In that case, we would expect there to be fewer such incidents in more-regulated industries. But that’s just not what has happened. There are thousands of cases in which taxis harm passengers or hit pedestrians while driving recklessly. Furthermore, regulation’s deterrent effect on low safety standards is slight compared to the likely costs a civil lawsuit could command. Airline industries don’t have rigorous safety procedures because they might get fined by the FAA for not complying; they have those procedures and standards because a multi-billion dollar lawsuit after a plane crashes would cripple their business. Civil regulation is much more powerful than legislative regulation.

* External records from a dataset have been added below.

-- ==== Sys2Proof/Laws/State.lean ====
section
/-! SUPPORT. One lemma for each field under each update of the state, so that no later proof unfolds a
record update. -/

namespace Sys2Proof.Machine

/-! ### `State.withPart` -/

section
variable (s : State) (x : PartState)
@[simp] theorem State.withPart_part : (s.withPart x).part = x := rfl
@[simp] theorem State.withPart_trunk : (s.withPart x).trunk = s.trunk := rfl
@[simp] theorem State.withPart_intake : (s.withPart x).intake = s.intake := rfl
@[simp] theorem State.withPart_outlets : (s.withPart x).outlets = s.outlets := rfl
@[simp] theorem State.withPart_crusher : (s.withPart x).crusher = s.crusher := rfl
@[simp] theorem State.withPart_routing : (s.withPart x).routing = s.routing := rfl
@[simp] theorem State.withPart_delivery : (s.withPart x).delivery = s.delivery := rfl
@[simp] theorem State.withPart_bins : (s.withPart x).bins = s.bins := rfl
@[simp] theorem State.withPart_samples : (s.withPart x).samples = s.samples := rfl
@[simp] theorem State.withPart_filter : (s.withPart x).filter = s.filter := rfl
@[simp] theorem State.withPart_balance : (s.withPart x).balance = s.balance := rfl
@[simp] theorem State.withPart_grants : (s.withPart x).grants = s.grants := rfl
@[simp] theorem State.withPart_recipes : (s.withPart x).recipes = s.recipes := rfl
@[simp] theorem State.withPart_profiles : (s.withPart x).profiles = s.profiles := rfl
@[simp] theorem State.withPart_cells : (s.withPart x).cells = s.cells := rfl
@[simp] theorem State.withPart_links : (s.withPart x).links = s.links := rfl
@[simp] theorem State.withPart_plant : (s.withPart x).plant = s.plant := rfl
@[simp] theorem State.withPart_inputs : (s.withPart x).inputs = s.inputs := rfl
@[simp] theorem State.withPart_outputs : (s.withPart x).outputs = s.outputs := rfl
@[simp] theorem State.withPart_pending : (s.withPart x).pending = s.pending := rfl
@[simp] theorem State.withPart_freeCount : (s.withPart x).freeCount = s.freeCount := rfl
end

/-! ### `State.withTrunk` -/

section
variable (s : State) (x : Trunk)
@[simp] theorem State.withTrunk_part : (s.withTrunk x).part = s.part := rfl
@[simp] theorem State.withTrunk_trunk : (s.withTrunk x).trunk = x := rfl
@[simp] theorem State.withTrunk_intake : (s.withTrunk x).intake = s.intake := rfl
@[simp] theorem State.withTrunk_outlets : (s.withTrunk x).outlets = s.outlets := rfl
@[simp] theorem State.withTrunk_crusher : (s.withTrunk x).crusher = s.crusher := rfl
@[simp] theorem State.withTrunk_routing : (s.withTrunk x).routing = s.routing := rfl
@[simp] theorem State.withTrunk_delivery : (s.withTrunk x).delivery = s.delivery := rfl
@[simp] theorem State.withTrunk_bins : (s.withTrunk x).bins = s.bins := rfl
@[simp] theorem State.withTrunk_samples : (s.withTrunk x).samples = s.samples := rfl
@[simp] theorem State.withTrunk_filter : (s.withTrunk x).filter = s.filter := rfl
@[simp] theorem State.withTrunk_balance : (s.withTrunk x).balance = s.balance := rfl
@[simp] theorem State.withTrunk_grants : (s.withTrunk x).grants = s.grants := rfl
@[simp] theorem State.withTrunk_recipes : (s.withTrunk x).recipes = s.recipes := rfl
@[simp] theorem State.withTrunk_profiles : (s.withTrunk x).profiles = s.profiles := rfl
@[simp] theorem State.withTrunk_cells : (s.withTrunk x).cells = s.cells := rfl
@[simp] theorem State.withTrunk_links : (s.withTrunk x).links = s.links := rfl
@[simp] theorem State.withTrunk_plant : (s.withTrunk x).plant = s.plant := rfl
@[simp] theorem State.withTrunk_inputs : (s.withTrunk x).inputs = s.inputs := rfl
@[simp] theorem State.withTrunk_outputs : (s.withTrunk x).outputs = s.outputs := rfl
@[simp] theorem State.withTrunk_pending : (s.withTrunk x).pending = s.pending := rfl
@[simp] theorem State.withTrunk_freeCount : (s.withTrunk x).freeCount = s.freeCount := rfl
end

/-! ### `State.withIntake` -/

section
variable (s : State) (x : Intake)
@[simp] theorem State.withIntake_part : (s.withIntake x).part = s.part := rfl
@[simp] theorem State.withIntake_trunk : (s.withIntake x).trunk = s.trunk := rfl
@[simp] theorem State.withIntake_intake : (s.withIntake x).intake = x := rfl
@[simp] theorem State.withIntake_outlets : (s.withIntake x).outlets = s.outlets := rfl
@[simp] theorem State.withIntake_crusher : (s.withIntake x).crusher = s.crusher := rfl
@[simp] theorem State.withIntake_routing : (s.withIntake x).routing = s.routing := rfl
@[simp] theorem State.withIntake_delivery : (s.withIntake x).delivery = s.delivery := rfl
@[simp] theorem State.withIntake_bins : (s.withIntake x).bins = s.bins := rfl
@[simp] theorem State.withIntake_samples : (s.withIntake x).samples = s.samples := rfl
@[simp] theorem State.withIntake_filter : (s.withIntake x).filter = s.filter := rfl
@[simp] theorem State.withIntake_balance : (s.withIntake x).balance = s.balance := rfl
@[simp] theorem State.withIntake_grants : (s.withIntake x).grants = s.grants := rfl
@[simp] theorem State.withIntake_recipes : (s.withIntake x).recipes = s.recipes := rfl
@[simp] theorem State.withIntake_profiles : (s.withIntake x).profiles = s.profiles := rfl
@[simp] theorem State.withIntake_cells : (s.withIntake x).cells = s.cells := rfl
@[simp] theorem State.withIntake_links : (s.withIntake x).links = s.links := rfl
@[simp] theorem State.withIntake_plant : (s.withIntake x).plant = s.plant := rfl
@[simp] theorem State.withIntake_inputs : (s.withIntake x).inputs = s.inputs := rfl
@[simp] theorem State.withIntake_outputs : (s.withIntake x).outputs = s.outputs := rfl
@[simp] theorem State.withIntake_pending : (s.withIntake x).pending = s.pending := rfl
@[simp] theorem State.withIntake_freeCount : (s.withIntake x).freeCount = s.freeCount := rfl
end

/-! ### `State.withOutlets` -/

section
variable (s : State) (x : Vector Outlet 9)
@[simp] theorem State.withOutlets_part : (s.withOutlets x).part = s.part := rfl
@[simp] theorem State.withOutlets_trunk : (s.withOutlets x).trunk = s.trunk := rfl
@[simp] theorem State.withOutlets_intake : (s.withOutlets x).intake = s.intake := rfl
@[simp] theorem State.withOutlets_outlets : (s.withOutlets x).outlets = x := rfl
@[simp] theorem State.withOutlets_crusher : (s.withOutlets x).crusher = s.crusher := rfl
@[simp] theorem State.withOutlets_routing : (s.withOutlets x).routing = s.routing := rfl
@[simp] theorem State.withOutlets_delivery : (s.withOutlets x).delivery = s.delivery := rfl
@[simp] theorem State.withOutlets_bins : (s.withOutlets x).bins = s.bins := rfl
@[simp] theorem State.withOutlets_samples : (s.withOutlets x).samples = s.samples := rfl
@[simp] theorem State.withOutlets_filter : (s.withOutlets x).filter = s.filter := rfl
@[simp] theorem State.withOutlets_balance : (s.withOutlets x).balance = s.balance := rfl
@[simp] theorem State.withOutlets_grants : (s.withOutlets x).grants = s.grants := rfl
@[simp] theorem State.withOutlets_recipes : (s.withOutlets x).recipes = s.recipes := rfl
@[simp] theorem State.withOutlets_profiles : (s.withOutlets x).profiles = s.profiles := rfl
@[simp] theorem State.withOutlets_cells : (s.withOutlets x).cells = s.cells := rfl
@[simp] theorem State.withOutlets_links : (s.withOutlets x).links = s.links := rfl
@[simp] theorem State.withOutlets_plant : (s.withOutlets x).plant = s.plant := rfl
@[simp] theorem State.withOutlets_inputs : (s.withOutlets x).inputs = s.inputs := rfl
@[simp] theorem State.withOutlets_outputs : (s.withOutlets x).outputs = s.outputs := rfl
@[simp] theorem State.withOutlets_pending : (s.withOutlets x).pending = s.pending := rfl
@[simp] theorem State.withOutlets_freeCount : (s.withOutlets x).freeCount = s.freeCount := rfl
end

/-! ### `State.withCrusher` -/

section
variable (s : State) (x : Crusher)
@[simp] theorem State.withCrusher_part : (s.withCrusher x).part = s.part := rfl
@[simp] theorem State.withCrusher_trunk : (s.withCrusher x).trunk = s.trunk := rfl
@[simp] theorem State.withCrusher_intake : (s.withCrusher x).intake = s.intake := rfl
@[simp] theorem State.withCrusher_outlets : (s.withCrusher x).outlets = s.outlets := rfl
@[simp] theorem State.withCrusher_crusher : (s.withCrusher x).crusher = x := rfl
@[simp] theorem State.withCrusher_routing : (s.withCrusher x).routing = s.routing := rfl
@[simp] theorem State.withCrusher_delivery : (s.withCrusher x).delivery = s.delivery := rfl
@[simp] theorem State.withCrusher_bins : (s.withCrusher x).bins = s.bins := rfl
@[simp] theorem State.withCrusher_samples : (s.withCrusher x).samples = s.samples := rfl
@[simp] theorem State.withCrusher_filter : (s.withCrusher x).filter = s.filter := rfl
@[simp] theorem State.withCrusher_balance : (s.withCrusher x).balance = s.balance := rfl
@[simp] theorem State.withCrusher_grants : (s.withCrusher x).grants = s.grants := rfl
@[simp] theorem State.withCrusher_recipes : (s.withCrusher x).recipes = s.recipes := rfl
@[simp] theorem State.withCrusher_profiles : (s.withCrusher x).profiles = s.profiles := rfl
@[simp] theorem State.withCrusher_cells : (s.withCrusher x).cells = s.cells := rfl
@[simp] theorem State.withCrusher_links : (s.withCrusher x).links = s.links := rfl
@[simp] theorem State.withCrusher_plant : (s.withCrusher x).plant = s.plant := rfl
@[simp] theorem State.withCrusher_inputs : (s.withCrusher x).inputs = s.inputs := rfl
@[simp] theorem State.withCrusher_outputs : (s.withCrusher x).outputs = s.outputs := rfl
@[simp] theorem State.withCrusher_pending : (s.withCrusher x).pending = s.pending := rfl
@[simp] theorem State.withCrusher_freeCount : (s.withCrusher x).freeCount = s.freeCount := rfl
end

/-! ### `State.withRouting` -/

section
variable (s : State) (x : Routing)
@[simp] theorem State.withRouting_part : (s.withRouting x).part = s.part := rfl
@[simp] theorem State.withRouting_trunk : (s.withRouting x).trunk = s.trunk := rfl
@[simp] theorem State.withRouting_intake : (s.withRouting x).intake = s.intake := rfl
@[simp] theorem State.withRouting_outlets : (s.withRouting x).outlets = s.outlets := rfl
@[simp] theorem State.withRouting_crusher : (s.withRouting x).crusher = s.crusher := rfl
@[simp] theorem State.withRouting_routing : (s.withRouting x).routing = x := rfl
@[simp] theorem State.withRouting_delivery : (s.withRouting x).delivery = s.delivery := rfl
@[simp] theorem State.withRouting_bins : (s.withRouting x).bins = s.bins := rfl
@[simp] theorem State.withRouting_samples : (s.withRouting x).samples = s.samples := rfl
@[simp] theorem State.withRouting_filter : (s.withRouting x).filter = s.filter := rfl
@[simp] theorem State.withRouting_balance : (s.withRouting x).balance = s.balance := rfl
@[simp] theorem State.withRouting_grants : (s.withRouting x).grants = s.grants := rfl
@[simp] theorem State.withRouting_recipes : (s.withRouting x).recipes = s.recipes := rfl
@[simp] theorem State.withRouting_profiles : (s.withRouting x).profiles = s.profiles := rfl
@[simp] theorem State.withRouting_cells : (s.withRouting x).cells = s.cells := rfl
@[simp] theorem State.withRouting_links : (s.withRouting x).links = s.links := rfl
@[simp] theorem State.withRouting_plant : (s.withRouting x).plant = s.plant := rfl
@[simp] theorem State.withRouting_inputs : (s.withRouting x).inputs = s.inputs := rfl
@[simp] theorem State.withRouting_outputs : (s.withRouting x).outputs = s.outputs := rfl
@[simp] theorem State.withRouting_pending : (s.withRouting x).pending = s.pending := rfl
@[simp] theorem State.withRouting_freeCount : (s.withRouting x).freeCount = s.freeCount := rfl
end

But perhaps the most persuasive argument against allowing for Uber to enter South Carolina is presented in this article written by a cab driver from St. Louis. Even with deregulation, he contends, the taxi industry could be destroyed by ride-sharing services. The taxi companies aren’t protesting because they have ethical problems with Uber or Lyft; they’re protesting because they think that their livelihoods are being threatened, and it’s possible they’re right.

Looking back into the history of transportation, we can see that some industries were decimated by new technology. In 1900, 109,000 people made a living making horse-drawn carriages. Today, the profession is almost gone. Simply put, the buggy business died largely because of Henry Ford and his Model-T. This process, sometimes called creative destruction, is similar to a snake shedding his skin; it doesn’t fit anymore, it’s not as glossy, so he trades the old for the new. That analogy doesn’t take into account that “shedding” the old services in the economy means hurting peoples’ livelihoods.

Of course, some who lose their jobs to newer technology get jobs elsewhere, and many times their lives improve as a consequence. But creative destruction is both creative and destructive, and there’s no use pretending otherwise.

In the end, we should foster a free, level playing field in the transportation industry by deregulating the taxis and leave ride-sharing alone. In the long run, when consumers win, everybody benefits.